Author: John Pearce Hardt
Publisher:
Published: 1973
Total Pages: 112
ISBN-13:
DOWNLOAD EBOOKAuthor: Mark Schaffer
Publisher: Routledge
Published: 2018-04-09
Total Pages: 222
ISBN-13: 1351118080
DOWNLOAD EBOOKOriginally published in 1985, in the deteriorating climate of East-West relations technology transfer became vitally important. The Eastern bloc desperately needed Western technology to assist in the development of the socialist economies, but a proposed US ban on the export of Western technology to the Siberian pipeline project led to increasing tension within the Western alliance abot the nature and scale of high technology that could be safely exported to the East. This book reviews the state of technology transfer to the East in the 1980s and considers the place of Western technology in the Eastern economies. It also discusses the strategic goals of Western technology embargoes. Many of the issues discussed remain pertinent today.
Author: William F. Kolarik, Jr.
Publisher: Routledge
Published: 2017-10-10
Total Pages: 517
ISBN-13: 1351393901
DOWNLOAD EBOOKTogether with efforts to control the arms race, commercial issues were a central feature of relations between the United States and the Soviet Union in the 1970s. There was a clear recognition that trade and economic issues were of key importance to political relations. This book, first published in 1987, is a comprehensive analysis of the views and perceptions held by Soviet Area Executives of US ‘trade actor’ companies in the critical years 1975-76. It focuses on the key issues of overall US-Soviet relations which formed the environment for commercial relations between the superpowers.
Author: Angela E. Stent
Publisher: Routledge
Published: 2019-04-11
Total Pages: 191
ISBN-13: 0429709439
DOWNLOAD EBOOKIn recent years, the United States and the Federal Republic of Germany have disagreed sharply over the politics and economics of East-West relations. This book examines the political and economic premises behind American and West German approaches toward East-West commerce and analyzes the degree to which views differ.
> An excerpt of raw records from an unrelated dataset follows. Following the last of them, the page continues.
/-- An UP lane reports at its interval with its counts, which start anew, in a burst of the wake pattern, 16 IDLE codewords, the report's
codeword, two more and electrical idle (R98, Table 4-6); each 1 ms window whose corrected symbols exceed THRESH makes it DEGRADED until
100 windows in a row do not (R103; the windows of a lane begin when it comes UP, log entry 101); its frequency offset is taken each
millisecond (R95). -/
def Obligations.LanesReport : Prop :=
  ∀ (s : State) (k : Fin 64) (values : List Int), s.held = false →
    let x := getLane s k
    let thresh := s.rd F.YG_DEGRADE.THRESH 0
    let others : State → Prop := fun t => ∀ j, j ≠ k.val → getLane t j = getLane s j
    (laneState s k = laneUP → Completes (.reportBurst k) s fun t =>
      s.Later t (x.repAt + s.rd F.YG_CFG.REPORT_INTERVAL 0 * 100 * usUnits - s.el) ∧
      (let r := laneReport { t with yg := s.yg } k
       let line := encodeCodewords x.scram (List.replicate 16 idleBlocks ++ [reportBlocks r] ++ List.replicate 2 idleBlocks)
       let l := if s.rd F.YG_LANE_CTL.PRECODE k = 1 then precode 0 line.2 else line.2
       t.out = [.burst k r [(0, .wake), (2000, .levels (l.take 43520)), (10192, .levels ((l.drop 43520).take 2720)),
         (10704, .levels (l.drop 46240)), (11728, .idle)]] ∧
       getLane t k = { x with counts := [0, 0, 0, 0, 0], repAt := t.el, scram := line.1 }) ∧ others t ∧
      s.SameRegs t cntFlds [] ∧ State.SameUnits { s with yg := { s.yg with lanes := t.yg.lanes }, tb := t.tb, el := t.el } t) ∧
    (laneState s k = laneUP → Completes (.degradeWindow k) s fun t =>
      s.Later t (x.winAt + msUnits - s.el) ∧ laneState t k = laneUP ∧
      getLane t k = { x with winSym := 0, winAt := t.el, quiet := if thresh < x.winSym then 0 else x.quiet + 1 } ∧ others t ∧
      (thresh < x.winSym → t.rd F.YG_LANE_STATUS.DEGRADED k = 1 ∧
        (s.rd F.YG_LANE_STATUS.DEGRADED k ≠ 1 → s.Raised t 0 17 [k] ∧ bit (t.rd F.YG_ERR.BITS 0) Err.YG.LANE_DEGRADED = true)) ∧
      (x.winSym ≤ thresh → t.rd F.YG_LANE_STATUS.DEGRADED k = if 99 ≤ x.quiet then 0 else s.rd F.YG_LANE_STATUS.DEGRADED k) ∧
      t.out = [] ∧ s.SameRegs t (Err.YG.unit.flds ++ cntFlds) [(F.YG_LANE_STATUS.DEGRADED, k.val)] ∧
      State.SameUnits { s with yg := { s.yg with lanes := t.yg.lanes }, tb := t.tb, el := t.el } t) ∧
    (Completes (.ppmUpdate values) s fun t =>
      t.tb = nextMultiple s msUnits ∧ s.Later t (t.tb - s.tb) ∧
      (∀ j, j < 64 → t.rd F.YG_LANE_STATUS.PPM j =
        if s.rd F.YG_LANE_STATUS.CDR_LOCK j = 1 then unsigned 16 (sat (values.getD j 0) 16) else s.rd F.YG_LANE_STATUS.PPM j) ∧
      t.out = [] ∧ s.SameRegs t (F.YG_LANE_STATUS.PPM :: cntFlds) [] ∧ State.SameUnits { s with tb := t.tb, el := t.el } t)

/-- The oldest cell that ended on a lane is checked: the first check of Table 4-4 that fails counts it (R88); one of no source is counted
(Table 5-2, check 1); a second copy is dropped by the duplicate filter, which is cleared for an entry that becomes valid (R108), and counted
as a late twin when its slice of the run is released (R90, R93); a test cell goes to the pattern checker (R122); a cell of the stream is discarded in
IDLE, and when its slice is released (checks 4, 9). -/
def Obligations.CellsAreChecked : Prop :=
  ∀ (s : State) (k : Fin 64) (cell : LaneCell) (rest : List LaneCell), s.held = false → (getLane s k).ended = cell :: rest →
    let up : Fld → Nat → State → Prop := fun f j t => t.rd f j = min (s.rd f j + 1) (2 ^ f.width - 1)
    let c := parseCell cell.bytes
    let role := effRole s k
    let filtered : State → Prop := fun t => (getLane t k).ended = rest ∧ up F.YG_LANE_CELLS.COUNT k t ∧ t.out = [] ∧
      s.SameOutside t RegMap.yargilLo RegMap.gatehouseHi
        (F.LODGE_SRAM_UNCORR.COUNT :: F.GLOBAL_DP_STATE.HORIZON_VALID :: F.ACC_BANK_FLAGS.FLAGS :: Err.PO.unit.flds) ∧
      State.SameUnits { s with yg := t.yg, acs := t.acs, glob := t.glob, lo := t.lo } t
    let dropped : State → Prop := fun t => filtered t ∧ t.gh = s.gh
    (∀ f sramBad, cellFault cell = some f → Completes (.cellReceive k sramBad) s fun t =>
      up f k t ∧ (getLane t k).ended = rest ∧ (getLane t k).counts = (getLane s k).counts.set 4 ((getLane s k).counts.getD 4 0 + 1) ∧
      (∀ j, j ≠ k.val → getLane t j = getLane s j) ∧ t.out = [] ∧ s.SameRegs t cntFlds [(f, k.val)] ∧
      State.SameUnits { s with yg := { s.yg with lanes := t.yg.lanes } } t) ∧
    (cellFault cell = none →
      (∀ sramBad, sourceOf s (sourceBank s c.csi) c.source = none → Completes (.cellReceive k sramBad) s fun t =>
        dropped t ∧ up F.GH_UNKNOWN_SOURCE.COUNT 0 t ∧ s.SameRegs t cntFlds [(F.YG_LANE_CELLS.COUNT, k.val), (F.GH_UNKNOWN_SOURCE.COUNT, 0)] ∧
        State.SameUnits { s with yg := { s.yg with lanes := t.yg.lanes } } t) ∧
      (∀ e, sourceOf s (sourceBank s c.csi) c.source = some e →
        let u := freshFilter s e c.csi
        (∀ sramBad old, (getFilter u e).established = true → Tab.find (getFilter u e).seen c.seq = some old →
          signed 32 (unsigned 32 ((c.seq : Int) - (getFilter u e).h)) ≤ 0 → -4096 < signed 32 (unsigned 32 ((c.seq : Int) - (getFilter u e).h)) →
          Completes (.cellReceive k sramBad) s fun t =>
            dropped t ∧ up F.YG_SRC_DUP.COUNT e t ∧ getFilter t e = { getFilter u e with
              seen := Tab.put (getFilter u e).seen c.seq (old ||| roleMark role), staleRun := 0 } ∧
            (∀ ch, deviceChan s c = some ch → dpARMED ≤ s.dp → s.gh.firstSlice ≤ c.csi / s.sCell → c.csi / s.sCell < frontOf s ch →
              up F.YG_SRC_LATE_TWIN.COUNT e t ∧ bit (t.rd F.YG_ERR.BITS 0) Err.YG.LATE_TWIN = true ∧ t.lo.lateTwinAt = some s.tb)) ∧
        ((dupFilter u e c role).1 = true →
          (Completes (.cellReceive k true) s fun t => dropped t ∧ up F.LODGE_SRAM_UNCORR.COUNT 0 t) ∧
          ((c.group < (sourceEntry s (sourceBank s c.csi) e).base ∨
              (sourceEntry s (sourceBank s c.csi) e).base + (sourceEntry s (sourceBank s c.csi) e).count ≤ c.group) →
            Completes (.cellReceive k false) s fun t => dropped t ∧ up F.GH_GROUP_MISMATCH.COUNT 0 t) ∧
          ((sourceEntry s (sourceBank s c.csi) e).base ≤ c.group →
            c.group < (sourceEntry s (sourceBank s c.csi) e).base + (sourceEntry s (sourceBank s c.csi) e).count →
            (c.fmt ≠ (if s.mode4 then 2 else 1) → Completes (.cellReceive k false) s fun t => dropped t ∧ up F.GH_FMT_MISMATCH.COUNT 0 t) ∧
            (c.fmt = (if s.mode4 then 2 else 1) → c.test = true → Completes (.cellReceive k false) s fun t =>
              dropped t ∧ t.glob = u.glob ∧ up F.GH_PAT_CELLS.COUNT 0 t) ∧
            (c.fmt = (if s.mode4 then 2 else 1) → c.test = false → s.dp = dpIDLE → Completes (.cellReceive k false) s fun t =>
              dropped t ∧ up F.GH_IDLE_DISCARD.COUNT 0 t ∧ t.glob = { u.glob with hCsi := some (max (c.csi + s.sCell - 1) (s.glob.hCsi.getD 0)) }) ∧
            (∀ ch, c.fmt = (if s.mode4 then 2 else 1) → c.test = false → s.dp = dpRUNNING → deviceChan s c = some ch → c.csi % s.sCell = 0 →
              s.gh.firstSlice * s.sCell ≤ c.csi → c.csi / s.sCell < frontOf s ch → Completes (.cellReceive k false) s fun t =>
                dropped t ∧ t.glob = u.glob ∧ up F.GH_LATE.COUNT 0 t ∧ up F.GH_SRC_LATE.COUNT e t)))))

/-- A cell that passes every check lands: counted, kept for its slot and written at its place in the landing ring (which place and which
4,132 bytes: log entry 60), its slice's window open, the horizon raised (R58, R110, R113, R422). The
oldest slice of a channel whose window has been open for W is released (R114). A stream that releases nothing for its time stalls, and a
stall that is filled releases the oldest slice of every channel that has one (R117). -/
def Obligations.CellsLandAndSlicesGo : Prop :=
  ∀ (s : State) (k : Fin 64) (c : Fin 32), s.held = false →
    let up : Fld → Nat → State → Prop := fun f j t => t.rd f j = min (s.rd f j + 1) (2 ^ f.width - 1)
    let flags := F.ACC_BANK_FLAGS.FLAGS :: Err.PO.unit.flds
    let released : State → Prop := fun t => t.gh.landed = s.gh.landed ∧ t.out = [] ∧
      s.SameOutside t RegMap.gatehouseLo RegMap.gatehouseHi flags ∧
      State.SameUnits { s with gh := t.gh, acs := t.acs, sd := { s.sd with untraced := t.sd.untraced }, tb := t.tb, el := t.el } t
    (∀ cell rest e ch, (getLane s k).ended = cell :: rest → cellFault cell = none →
      let x := parseCell cell.bytes
      let at_ := regionBase s (s.rd F.GH_REGIONS.LANDING_REGION 0) + 4132 * freePlace s
      let bs := landedBytes x
      let src := sourceEntry s (sourceBank s x.csi) e
      let slice := x.csi / s.sCell
      sourceOf s (sourceBank s x.csi) x.source = some e → (dupFilter (freshFilter s e x.csi) e x (effRole s k)).1 = true → src.base ≤ x.group →
      x.group < src.base + src.count → x.fmt = (if s.mode4 then 2 else 1) → x.test = false →
      (s.dp = dpARMED ∨ s.dp = dpRUNNING ∨ (s.dp = dpSTOPPING ∧ x.csi < s.glob.stopAt)) → deviceChan s x = some ch → x.csi % s.sCell = 0 →
      s.gh.firstSlice * s.sCell ≤ x.csi → frontOf s ch ≤ slice →
      x.csi - frontOf s ch * s.sCell < samplesIn s x.csi (s.inForce F.GH_WINDOW.W 0 * 100 * usUnits) → ringRoom s = true →
      slotLanded s x.group ch slice = false → Completes (.cellReceive k false) s fun t =>
        t.gh.landed = s.gh.landed ++ [{ grp := x.group, chan := ch, slice := slice, mute := x.mute, payload := if x.mute then [] else x.payload,
                                        place := freePlace s }] ∧
        (s.rd F.GLH_STATUS.STACK_FAILED 0 = 0 → Memory.wf s.hbm = true → Memory.wf t.hbm = true ∧ t.hbmRead at_ bs.length = bs ∧
          ∀ a, a < at_ ∨ at_ + bs.length ≤ a → Memory.get t.hbm a = Memory.get s.hbm a) ∧
        up F.GH_LANDED.COUNT 0 t ∧ up F.GH_SRC_LANDED.COUNT e t ∧
        t.glob = { (freshFilter s e x.csi).glob with hCsi := some (max (x.csi + s.sCell - 1) (s.glob.hCsi.getD 0)) } ∧ t.rd F.GLOBAL_DP_STATE.HORIZON_VALID 0 = 1 ∧
        (windowOf t slice).isSome = true ∧ (∀ j, frontOf s j ≤ frontOf t j) ∧ (getLane t k).ended = rest ∧ t.out = [] ∧
        s.SameOutside t RegMap.yargilLo RegMap.gatehouseHi (F.GLOBAL_DP_STATE.HORIZON_VALID :: flags) ∧
        State.SameUnits { s with yg := t.yg, gh := t.gh, acs := t.acs, glob := t.glob, sd := { s.sd with untraced := t.sd.untraced },
                                 hbm := t.hbm, gl := { s.gl with bad := t.gl.bad } } t) ∧
    (∀ w, dpARMED ≤ s.dp → sliceExists s c (frontOf s c) = true → windowOf s (frontOf s c) = some w → Completes (.sliceWindowExpire c) s fun t =>
      frontOf s c < frontOf t c ∧ (∀ j, j ≠ c.val → frontOf t j = frontOf s j) ∧ s.Later t (w.at_ + w.w - s.el) ∧ t.gh.lastRelease = t.el ∧
      t.rd F.GH_FRONT.FRONT 0 = frontMin t % 2 ^ 64 ∧ released t) ∧
    (s.dp = dpRUNNING → s.rd F.GH_STATUS.STALLED 0 = 0 → Completes .ingestStall s fun t =>
      t.rd F.GH_STATUS.STALLED 0 = 1 ∧ bit (t.rd F.GH_ERR.BITS 0) Err.GH.STALL = true ∧ s.Raised t 0 12 [] ∧
      s.Later t (s.gh.lastRelease + s.rd F.GH_STALL.TIMEOUT 0 * msUnits - s.el) ∧ t.out = [] ∧
      s.SameRegs t (Err.GH.unit.flds ++ cntFlds) [(F.GH_STATUS.STALLED, 0)] ∧ State.SameUnits { s with tb := t.tb, el := t.el } t) ∧
    (s.rd F.GH_STATUS.STALLED 0 = 1 → s.rd F.GH_CFG.STALL_FILL 0 = 1 → s.dp = dpRUNNING → waitingChans s ≠ [] → Completes .stallFillRelease s fun t =>
      let slice := minOf ((waitingChans s).map (frontOf s))
      let due := timeOf s ((slice + 1) * s.sCell : Nat) + (s.inForce F.GH_WINDOW.W 0 * 100 * usUnits : Nat)
      t.rd F.GH_STATUS.FILLING 0 = 1 ∧ t.tb = max s.tb due.toNat ∧ s.Later t (t.tb - s.tb) ∧
      (∀ j, frontOf t j = if j ∈ waitingChans s ∧ frontOf s j = slice then slice + 1 else frontOf s j) ∧ released t)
The contributors, a mix of Ge
Author: Henry Kissinger
Publisher: Government Printing Office
Published: 2007
Total Pages: 1106
ISBN-13:
DOWNLOAD EBOOK"Russian Federation, Ministry of Foreign Affairs, History and Records Department" -- p [vi].
Author: Nish Jamgotch
Publisher: Duke University Press
Published: 1985
Total Pages: 286
ISBN-13: 9780822306061
DOWNLOAD EBOOKA distinguished panel of analysts examines particular areas of U.S.-Soviet cooperation: crisis communications , trade, science, agriculture, environment protection, space and medicine. The authors analyze agreements that the United States and the Soviet Union have revolved in their mutual interest, agreements that all too often are overlooked in an atmosphere clouded by hostility and mutual distrust. What, they ask, has been the history of these agreements? Have they succeeded or failed? How might they best be sustained and enlarged? Without minimizing the enormous dangers of ongoing strategic military competition, the contributors attempt to determine which sectors of U.S.-Soviet relations have yielded the most significant mutual benefits. They raise questions about where U.S. policy has gone wrong, where it has been effective, and how safe we are in forecasting the continuation of those cooperative relationships.